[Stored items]
-- ==== Sys2Proof/Machine/Ops.lean ====
section
/-! DEFINITION. The named operations over the register files and the buffer (00_scope.md R11), fault entry and the
return from it (60_exceptions.md R186, R189), the end of a command (R185), reset (R37, R210), and the place of the next
command (10_state.md R29). -/

namespace Sys2Proof.Machine

/-! ## Register files (R20 to R22) -/

/-- The content of `F[i]`; `none` is Empty. -/
def State.getF (s : State) (i : FReg) : Option Num256 := s.fregs[i.toNat]

/-- `F[i] <- v`. -/
def State.setF (s : State) (i : FReg) (v : Num256) : State :=
  { s with fregs := s.fregs.set i.toNat (some v) }

/-- The content of `PT[i]`; `none` is Empty. -/
def State.getPT (s : State) (i : PReg) : Option PtReg := s.pregs[i.toNat]

/-- `PT[i] <- q`. -/
def State.setPT (s : State) (i : PReg) (q : PtReg) : State :=
  { s with pregs := s.pregs.set i.toNat (some q) }

/-! ## The buffer (R11, R26, R61) -/

/-- What a byte of `BUF` that is not listed reads as: 0x00, the value reset gives every byte (R37). -/
def unlistedByte : Byte := 0

/-- The byte at address `a`. -/
def Memory.read (m : Memory) (a : Nat) : Byte :=
  match m with
  | [] => unlistedByte
  | c :: m => if c.1 = a then c.2 else Memory.read m a

/-- The buffer without an entry for `a`. -/
def Memory.erase (m : Memory) (a : Nat) : Memory := m.filter (fun c => c.1 != a)

/-- The buffer with an entry for `a` put in its place by address. -/
def Memory.insert (m : Memory) (a : Nat) (b : Byte) : Memory :=
  match m with
  | [] => [(a, b)]
  | c :: m => if a < c.1 then (a, b) :: c :: m else c :: Memory.insert m a b

/-- `BUF[a] <- b`, keeping the canonical form. -/
def Memory.write (m : Memory) (a : Nat) (b : Byte) : Memory :=
  if b = unlistedByte then m.erase a else (m.erase a).insert a b

/-- The canonical form: addresses strictly rising, every address one of `BUF`, and no entry equal to what an unlisted
address reads as. -/
abbrev Memory.wf (m : Memory) : Prop :=
  m.Pairwise (fun c d => c.1 < d.1) ∧ ∀ c ∈ m, c.1 < Config.bufSize ∧ c.2 ≠ unlistedByte

/-- `MemRead(addr, n)` (R11): the byte string `BUF[addr], ..., BUF[addr+n-1]`. -/
def Memory.readBytes (m : Memory) (addr : Nat) : (n : Nat) → List Byte
  | 0 => []
  | n + 1 => m.read addr :: Memory.readBytes m (addr + 1) n

/-- `MemWrite(addr, n, str)` (R11): the bytes of `str` to `BUF[addr]` and the addresses above it. -/
def Memory.writeBytes (m : Memory) (addr : Nat) : (str : List Byte) → Memory
  | [] => m
  | b :: rest => Memory.writeBytes (m.write addr b) (addr + 1) rest

/-- `BUF[a]`. -/
def State.readBuf (s : State) (a : Nat) : Byte := s.buf.read a

/-- `MemRead(addr, n)` (R11). -/
def State.memRead (s : State) (addr n : Nat) : List Byte := s.buf.readBytes addr n

/-- `MemWrite(addr, n, str)` (R11), `n` the length of `str`. -/
def State.memWrite (s : State) (addr : Nat) (str : List Byte) : State :=
  { s with buf := s.buf.writeBytes addr str }

/-! ## Fault entry and return (R180, R186, R189) -/

/-- The code of a cause, the value of `FCAUSE[7:0]` (R180). -/
def Cause.code : Cause → BitVec 8
  | .illegalCommand => 1
  | .emptyOperand => 2
  | .bufRange => 3
  | .invalidCurvePoint => 4
  | .domainMismatch => 5
  | .pointEncodingExhausted => 6
  | .notInvertible => 7
  | .verticalTangent => 8
  | .infinityOperand => 9
  | .badPrefix => 10

/-- Fault entry (R186): `FAULT <- 1`, `FCAUSE <- c`, `FINFO <- CMDREG`, `BUSY <- 0`, and nothing else. -/
def State.raise (s : State) (c : Cause) : State :=
  { s with fault := true, fcause := c.code, finfo := s.cmdreg, busy := false }

/-- Fault return (R189), the effect of `CTRL.FCLR` (R31): `FAULT <- 0`, `FCAUSE <- 0`, `FINFO <- 0`. -/
def State.clearFault (s : State) : State :=
  { s with fault := false, fcause := 0, finfo := 0 }

/-- The effect of `CTRL.HCLR` (R31): `HERR <- 0`. -/
def State.clearHerr (s : State) : State := { s with herr := false }

/-- A refused host access leaves this and nothing else (R58): `HERR <- 1`. -/
def State.setHerr (s : State) : State := { s with herr := true }

/-! ## The end of a command (R185) -/

/-- `BUSY <- 0`. -/
def State.endCommand (s : State) : State := { s with busy := false }

/-- One engine step in one indivisible action (R185, R186): where the command met no `raise`, the state `t` with all
its destinations written, and `BUSY <- 0`; where it raised `c`, the state `s` before the command, and fault entry. -/
def finish (s : State) (result : Except Cause State) : Host.Outcome State Fault Refusal :=
  match result with
  | .ok t => .next t.endCommand
  | .error c => .next (s.raise c)

/-- The engine step for a word that spells no command (R181). -/
def execIllegal (s : State) : Host.Outcome State Fault Refusal :=
  finish s (.error .illegalCommand)

/-! ## The command register (R29, R56) -/

/-- The command the engine executes is the one in `CMDREG`; nothing is fetched from memory (R29, R65). -/
def State.fetch (s : State) : Word := s.cmdreg

/-- An accepted `CMD` write (R56): `CMDREG <- w`, `BUSY <- 1`, nothing else. -/
def State.accept (s : State) (w : Word) : State := { s with cmdreg := w, busy := true }

/-- `s` with the command of `nbits` bits `w` (the bits above them 0) where the next step finds its command: accepted
as a `CMD` write accepts it, which needs `FAULT = 0` (R56), with no other agent's turn before the engine's
(log entry 7). -/
def State.withCommand (s : State) (nbits w : Nat) : State :=
  { s.clearFault.accept (BitVec.ofNat 32 (w % 2 ^ nbits)) with turns := [] }

/-! ## Reset (R37, R210) -/

/-- The effect of the reset signal and of `CTRL.SRST` (R31, R210): every piece of the engine's state takes its reset
value. What the outside world has still to do and has read is not the engine's and stays. -/
def State.resetEngine (s : State) : State :=
  { State.reset with turns := s.turns, reads := s.reads }

end Sys2Proof.Machine
end

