-- ==== Sys2Proof/Machine/CodecArith.lean ====
section
/-! DEFINITION. The functions of the point codec (43_codec.md R160 to R162, R164). -/

namespace Sys2Proof.Machine

/-- The right side of the curve equation, `modp(x³ + a·x + b)` (R161). -/
def curveRhs (c : Curve) (x : Nat) : Nat := (x * x * x + c.a * x + c.b) % c.p

/-- The root of the wanted parity (R161): `y`, or `modp(p - y)` where the parity of `y` is not `want_odd`. -/
def chooseParity (c : Curve) (wantOdd : Bool) (y : Nat) : Nat :=
  if (y % 2 == 1) != wantOdd then modp c ((c.p : Int) - y) else y

/-- The search of `recover_y` (R161) from a given offset on, over a given number of candidates in rising order. A
candidate of `p` or more is skipped, one whose `y` fails the curve equation is abandoned. -/
def recoverSearch (c : Curve) (x : Nat) (wantOdd : Bool) :
    (candidates offset : Nat) → Except Cause (Nat × Nat × Nat)
  | 0, _ => .error .pointEncodingExhausted
  | candidates + 1, offset =>
    if x + offset ≥ c.p then recoverSearch c x wantOdd candidates (offset + 1)
    else
      let y := sqrtCandidate c (curveRhs c (x + offset))
      if onCurve c (x + offset) y then .ok (x + offset, chooseParity c wantOdd y, offset)
      else recoverSearch c x wantOdd candidates (offset + 1)

/-- `recover_y(x, want_odd)` (R161): the triple `(Mx, y, offset)` of the first valid offset in `[0, MAXOFF)`. -/
def recoverY (c : Curve) (x : Nat) (wantOdd : Bool) : Except Cause (Nat × Nat × Nat) :=
  recoverSearch c x wantOdd Config.maxOff 0

/-- `enc_prefix(parity, offset)` (R162). -/
def encPrefix (layout : PfxLayout) (parity : Bool) (offset : BitVec 7) : Byte :=
  match layout with
  | .offsetLow => BitVec.ofBool parity ++ offset
  | .parityLow => offset ++ BitVec.ofBool parity

/-- `dec_prefix(byte)` = (parity, offset) (R162). -/
def decPrefix (layout : PfxLayout) (byte : Byte) : Bool × BitVec 7 :=
  match layout with
  | .offsetLow => (byte.getLsbD 7, byte.extractLsb' 0 7)
  | .parityLow => (byte.getLsbD 0, byte.extractLsb' 1 7)

/-- The prefix byte of a compressed form, `0x02 | parity` (R160, R169). -/
def compressedPrefix (odd : Bool) : Byte := 0x02#8 ||| (BitVec.ofBool odd).setWidth 8

/-- The prefix byte of the uncompressed form (R160). -/
def uncompressedPrefix : Byte := 0x04

/-- The prefix bytes of the compressed form, `0x02` and `0x03` (R160, R164, R168). -/
def isCompressedPrefix (b : Byte) : Bool := b == 0x02 || b == 0x03

/-- The length of a byte form (R160). -/
def formLength (compressed : Bool) : Nat := if compressed then 33 else 65

/-- The byte form of `Affine(x, y)` (R160, R163). -/
def serialize (compressed : Bool) (x y : Num256) : List Byte :=
  if compressed then compressedPrefix (y.getLsbD 0) :: bytesBE32 x
  else uncompressedPrefix :: (bytesBE32 x ++ bytesBE32 y)

/-- `deserialize` of the bytes at `off` (R164): dispatches on the prefix byte. In the compressed case the point built is
`(x, y)` with the `x` that was read, not the `Mx` of the search. -/
def State.deserialize (s : State) (c : Curve) (off : Nat) : Except Cause Point :=
  let b0 := s.readBuf off
  if b0 = uncompressedPrefix then makePoint c (s.readNum (off + 1)) (s.readNum (off + 33))
  else if isCompressedPrefix b0 then do
    let found ← recoverY c (s.readNum (off + 1)).toNat (b0.getLsbD 0)
    makePoint c (s.readNum (off + 1)) (toNum found.2.1)
  else .error .badPrefix

end Sys2Proof.Machine
end

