theorem smulLoop_toW [Fact c.p.Prime] (hwf : c.wf = true) (hnv : NoVerticalTangent c) {P : Point} (hP : P.Valid c)
    (e3 e : Nat) : ∀ (i : Nat) (R : Point), R.Valid c →
      Point.toW c R = (((e3 >>> (i + 1) : Nat) : Int) - ((e >>> (i + 1) : Nat) : Int)) • Point.toW c P →
      ∃ R', smulLoop c P (ptNeg c P) e3 e i R = .ok R' ∧ R'.Valid c ∧
        Point.toW c R' = (((e3 >>> 1 : Nat) : Int) - ((e >>> 1 : Nat) : Int)) • Point.toW c P
  | 0, R, hR, hw => ⟨R, rfl, hR, hw⟩
  | i + 1, R, hR, hw => by
    obtain ⟨R1, h1, hv1, hw1⟩ := smulRound_toW hwf hnv hP hR e3 e (i + 1) _ hw
    obtain ⟨R', h', hv', hw'⟩ := smulLoop_toW hwf hnv hP e3 e i R1 hv1 (by
      rw [hw1, shiftRight_split e3 (i + 1), shiftRight_split e (i + 1)]
      congr 1
      ring)
    exact ⟨R', by simp only [smulLoop, h1]; exact h', hv', hw'⟩

/-- `pt_smul` (R146) is the multiple of the group by `e`, where no point of the curve has `y = 0`. -/
theorem ptSmul_toW [Fact c.p.Prime] (hwf : c.wf = true) (hnv : NoVerticalTangent c) {P : Point} (hP : P.Valid c)
    (ko : Bool) (k : Nat) :
    ∃ R, ptSmul c P ko k = .ok R ∧ R.Valid c ∧ Point.toW c R = (if ko then k % c.r else k) • Point.toW c P := by
  unfold ptSmul
  simp only
  generalize (if ko = true then k % c.r else k) = e
  by_cases he : e = 0
  · exact ⟨.infinity, by simp [he], trivial, by simp [he]⟩
  by_cases hinf : P = .infinity
  · exact ⟨.infinity, by simp [he, hinf], trivial, by simp [hinf]⟩
  rw [if_neg he, if_neg hinf]
  have h3e : 3 * e ≠ 0 := by omega
  have hlog1 : 1 ≤ (3 * e).log2 := by
    rw [Nat.le_log2 h3e]
    omega
  have hlo := Nat.log2_self_le h3e
  have hhi := Nat.lt_log2_self (n := 3 * e)
  rw [pow_succ] at hhi
  have htop3 : (3 * e) >>> ((3 * e).log2 - 1 + 1) = 1 := by
    rw [Nat.sub_add_cancel hlog1, Nat.shiftRight_eq_div_pow]
    exact Nat.div_eq_of_lt_le (by omega) (by omega)
  have htop : e >>> ((3 * e).log2 - 1 + 1) = 0 := by
    rw [Nat.sub_add_cancel hlog1, Nat.shiftRight_eq_div_pow]
    exact Nat.div_eq_of_lt (by omega)
  obtain ⟨R, hR, hv, hw⟩ := smulLoop_toW hwf hnv hP (3 * e) e ((3 * e).log2 - 1) P hP (by rw [htop3, htop]; simp)
  refine ⟨R, hR, hv, ?_⟩
  rw [hw, ← natCast_zsmul]
  congr 1
  rw [Nat.shiftRight_eq_div_pow, Nat.shiftRight_eq_div_pow]
  omega

end Sys2Proof.Machine
end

**How to complete this task**:
Please output the exact lines of the records above, beginning with the first and stopping after the line that holds "def Memory.erase (m", and nothing else.

**The answer**:
-- ==== Sys2Proof/Machine/Ops.lean ====
section
/-! DEFINITION. The named operations over the register files and the buffer (00_scope.md R11), fault entry and the
return from it (60_exceptions.md R186, R189), the end of a command (R185), reset (R37, R210), and the place of the next
command (10_state.md R29). -/

namespace Sys2Proof.Machine

/-! ## Register files (R20 to R22) -/

/-- The content of `F[i]`; `none` is Empty. -/
def State.getF (s : State) (i : FReg) : Option Num256 := s.fregs[i.toNat]

/-- `F[i] <- v`. -/
def State.setF (s : State) (i : FReg) (v : Num256) : State :=
  { s with fregs := s.fregs.set i.toNat (some v) }

/-- The content of `PT[i]`; `none` is Empty. -/
def State.getPT (s : State) (i : PReg) : Option PtReg := s.pregs[i.toNat]

/-- `PT[i] <- q`. -/
def State.setPT (s : State) (i : PReg) (q : PtReg) : State :=
  { s with pregs := s.pregs.set i.toNat (some q) }

/-! ## The buffer (R11, R26, R61) -/

/-- What a byte of `BUF` that is not listed reads as: 0x00, the value reset gives every byte (R37). -/
def unlistedByte : Byte := 0

/-- The byte at address `a`. -/
def Memory.read (m : Memory) (a : Nat) : Byte :=
  match m with
  | [] => unlistedByte
  | c :: m => if c.1 = a then c.2 else Memory.read m a

/-- The buffer without an entry for `a`. -/
def Memory.erase (m : Memory) (a : Nat) : Memory := m.filter (fun c => c.1 != a)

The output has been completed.